◆ Problem:
Everything from the first line of the entries below through the line holding "instruction identities, the" must be printed exactly as written.

Dataset records: Begin

-- ==== Sys2Proof/Config.lean ====
section
/-!
DEFINITION. The parameters of the machine (R4) and the types of what is fixed before a run: the nine
instruction identities, the four formats and the opcode map `ENC` (R55, R56), which the spec leaves open as a
configuration parameter (D3). The spec's default map is `Sys2Proof.defaultEnc` in Decode.lean.
-/

namespace Sys2Proof

namespace Config

/-- Memory capacity in cells (`N`, R4). -/
@[simp] abbrev N : Nat := 256

/-- Number of general registers (`NREG`, R4). -/
@[simp] abbrev NREG : Nat := 8

/-- Index of the stack-pointer register (`SPI`, R4, R12). -/
@[simp] abbrev SPI : Fin 8 := 7

end Config

/-- The nine instruction identities the decoder answers with (R55, R72); the keys of the opcode map. -/
inductive Op where
  | halt | loadImmediate | printRegister | add | multiply | push | pop | call | ret
  deriving DecidableEq, Repr

/-- The four formats of the table "Formats (rule R53)". -/
inductive Format where
  /-- Opcode byte alone. -/
  | Z
  /-- Opcode byte, register index. -/
  | R
  /-- Opcode byte, register index, immediate. -/
  | RI
  /-- Opcode byte, register index, register index. -/
  | RR
  deriving DecidableEq, Repr

/-- The opcode map `ENC` (R4, R56): one byte value for each of the nine instructions. It is constant during a
run ("Built once, immutable thereafter", R73) and is no part of the state (R10). -/
structure Enc where
  halt          : Byte
  loadImmediate : Byte
  printRegister : Byte
  add           : Byte
  multiply      : Byte
  push          : Byte
  pop           : Byte
  call          : Byte
  ret           : Byte
  deriving DecidableEq, Repr

end Sys2Proof
end

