-- ==== Sys2Proof/Machine/Fetch.lean ====
section
/-!
DEFINITION. The fetch unit (R71) with the decoder behind it (R72), steps 1 to 3 of R80, and the placing of a table
word where the next fetch finds it.
-/

namespace Sys2Proof.Machine

/-- The bytes the fetch unit can read at the PC: the cells `pc`, `pc + 1`, `pc + 2` that exist (R32(a)). A read has no
side effect (R35), so handing the decoder bytes the instruction does not have cannot be seen (assumption log 13). -/
def State.fetchBytes (s : State) : List Byte := s.mem.bytesFrom s.pc.toNat 3

/-- Steps 1 to 3 of R80: fetch and decode at the PC, and run the rest with the instruction; the first reason there is
none is the fatal condition raised (R145(1) to (4)): a missing byte `j` is `OutOfBounds(mem_fetch, pc + j)`. -/
def fetch (E : Enc) (s : State) (k : Instr → StepOutcome) : StepOutcome :=
  match decodeWith E s.fetchBytes with
  | .ok (i, _)                 => k i
  | .error (.unknownOpcode b)  => raise (.unknownOpcode b s.pc)
  | .error (.missingByte j)    => raise (.outOfBounds .memFetch (s.pc.toNat + j) s.pc)

/-- The PC from which the longest instruction can be fetched: the PC itself where three bytes fit, else 0. -/
def fetchWordPc (pc : Pc) : Pc := if pc.toNat + 3 ≤ Config.N then pc else 0

/-- `s` with the bytes stored where the next fetch reads them, and running, so that the next step fetches them. -/
def placeAtFetch (s : State) (bytes : List Byte) : State :=
  { s with
    mem := s.mem.writeBytes (fetchWordPc s.pc).toNat bytes
    pc := fetchWordPc s.pc
    running := true }

end Sys2Proof.Machine
end

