-- ==== Sys2Proof/Laws/Memory.lean ====
section
/-!
SUPPORT. The canonical form of memory: what it says of a read, and that every memory operation keeps it.
-/

namespace Sys2Proof.Machine

/-- Below the lower bound of a canonical memory every cell reads `0x00`. -/
theorem Memory.read_below {m : Memory} {lo a : Nat} (h : m.wfFrom lo = true) (ha : a < lo) : m.read a = 0#8 := by
  induction m generalizing lo with
  | nil => rfl
  | cons c rest ih =>
    obtain ⟨b, w⟩ := c
    simp only [Memory.wfFrom, Bool.and_eq_true, decide_eq_true_eq] at h
    have hne : a ≠ b := by omega
    simp only [Memory.read, if_neg hne]
    exact ih h.2 (by omega)

/-- Lowering the bound keeps the form. -/
theorem Memory.wfFrom_mono {m : Memory} {lo lo' : Nat} (h : m.wfFrom lo = true) (hl : lo' ≤ lo) :
    m.wfFrom lo' = true := by
  cases m with
  | nil => rfl
  | cons c rest =>
    obtain ⟨b, w⟩ := c
    simp only [Memory.wfFrom, Bool.and_eq_true, decide_eq_true_eq] at h ⊢
    exact ⟨⟨⟨by omega, h.1.1.2⟩, h.1.2⟩, h.2⟩

/-- A write to a cell keeps the canonical form, from any bound at or below the address. -/
theorem Memory.wfFrom_write {m : Memory} {lo a : Nat} (v : Byte) (h : m.wfFrom lo = true) (hl : lo ≤ a)
    (ha : a < 256) : (m.write a v).wfFrom lo = true := by
  induction m generalizing lo with
  | nil =>
    by_cases hv : v = 0#8
    · simp [Memory.write, hv, Memory.wfFrom]
    · simp [Memory.write, hv, Memory.wfFrom, hl, ha]
  | cons c rest ih =>
    obtain ⟨b, w⟩ := c
    have h' := h
    simp only [Memory.wfFrom, Bool.and_eq_true, decide_eq_true_eq] at h'
    obtain ⟨⟨⟨hb, hb'⟩, hw⟩, hr⟩ := h'
    by_cases hab : a < b
    · by_cases hv : v = 0#8
      · simp [Memory.write, hab, hv, h]
      · simp [Memory.write, hab, hv, Memory.wfFrom, hl, ha, hb', hr, show a + 1 ≤ b from hab]
        simpa using hw
    · by_cases heq : a = b
      · subst heq
        by_cases hv : v = 0#8
        · simp only [Memory.write, hab, hv, if_true, if_false]
          exact Memory.wfFrom_mono hr (by omega)
        · simp [Memory.write, hv, Memory.wfFrom, hl, ha, hr]
      · simp only [Memory.write, hab, heq, if_false, Memory.wfFrom, Bool.and_eq_true, decide_eq_true_eq]
        exact ⟨⟨⟨hb, hb'⟩, hw⟩, ih hr (by omega)⟩

/-- A write to a cell keeps the canonical form. -/
theorem Memory.wf_write {m : Memory} {a : Nat} (v : Byte) (h : m.wf = true) (ha : a < 256) :
    (m.write a v).wf = true := Memory.wfFrom_write v h (Nat.zero_le a) ha

/-- A read after a write, from any bound: the cell written gives the value, every other cell what it gave before. -/
theorem Memory.read_write_from {m : Memory} {lo : Nat} (h : m.wfFrom lo = true) (a : Nat) (v : Byte) (b : Nat) :
    (m.write a v).read b = if b = a then v else m.read b := by
  induction m generalizing lo with
  | nil =>
    by_cases hv : v = 0#8
    · simp [Memory.write, hv, Memory.read]
    · simp [Memory.write, hv, Memory.read]
  | cons c rest ih =>
    obtain ⟨d, w⟩ := c
    simp only [Memory.wfFrom, Bool.and_eq_true, decide_eq_true_eq] at h
    obtain ⟨-, hr⟩ := h
    by_cases had : a < d
    · by_cases hv : v = 0#8
      · have hlow : Memory.read ((d, w) :: rest) a = 0#8 := by
          simp only [Memory.read, if_neg (show a ≠ d by omega)]
          exact Memory.read_below hr (by omega)
        by_cases hb : b = a
        · subst hb
          simp [Memory.write, had, hv, hlow]
        · simp [Memory.write, had, hv, hb]
      · simp [Memory.write, had, hv, Memory.read]
    · by_cases heq : a = d
      · subst heq
        by_cases hv : v = 0#8
        · by_cases hb : b = a
          · subst hb
            simp [Memory.write, hv, Memory.read_below hr (Nat.lt_succ_self b)]
          · simp [Memory.write, hv, Memory.read, hb]
        · by_cases hb : b = a <;> simp [Memory.write, hv, Memory.read, hb]
      · by_cases hb : b = d
        · subst hb
          simp [Memory.write, had, heq, Memory.read, Ne.symm heq]
        · simp [Memory.write, had, heq, Memory.read, hb, ih hr]

/-- A read after a write (R35). -/
theorem Memory.read_write {m : Memory} (h : m.wf = true) (a : Nat) (v : Byte) (b : Nat) :
    (m.write a v).read b = if b = a then v else m.read b := Memory.read_write_from h a v b

/-- The bytes of an image that fits keep the canonical form. -/
theorem Memory.wf_writeBytes {m : Memory} (bytes : List Byte) {a : Nat} (h : m.wf = true)
    (ha : a + bytes.length ≤ 256) : (m.writeBytes a bytes).wf = true := by
  induction bytes generalizing m a with
  | nil => exact h
  | cons b bs ih =>
    simp only [List.length_cons] at ha
    exact ih (Memory.wf_write b h (by omega)) (by omega)

/-- The bytes read from `a` on, written out: as many as fit below 256. -/
theorem Memory.bytesFrom_succ (m : Memory) (a n : Nat) :
    m.bytesFrom a (n + 1) = if a < 256 then m.read a :: m.bytesFrom (a + 1) n else [] := rfl

end Sys2Proof.Machine
end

Dataset records: End

◆ Result of this task:
-- ==== Sys2Proof/Config.lean ====
section
/-!
DEFINITION. The parameters of the machine (R4) and the types of what is fixed before a run: the nine
instruction identities, the four formats and the opcode map `ENC` (R55, R56), which the spec leaves open as a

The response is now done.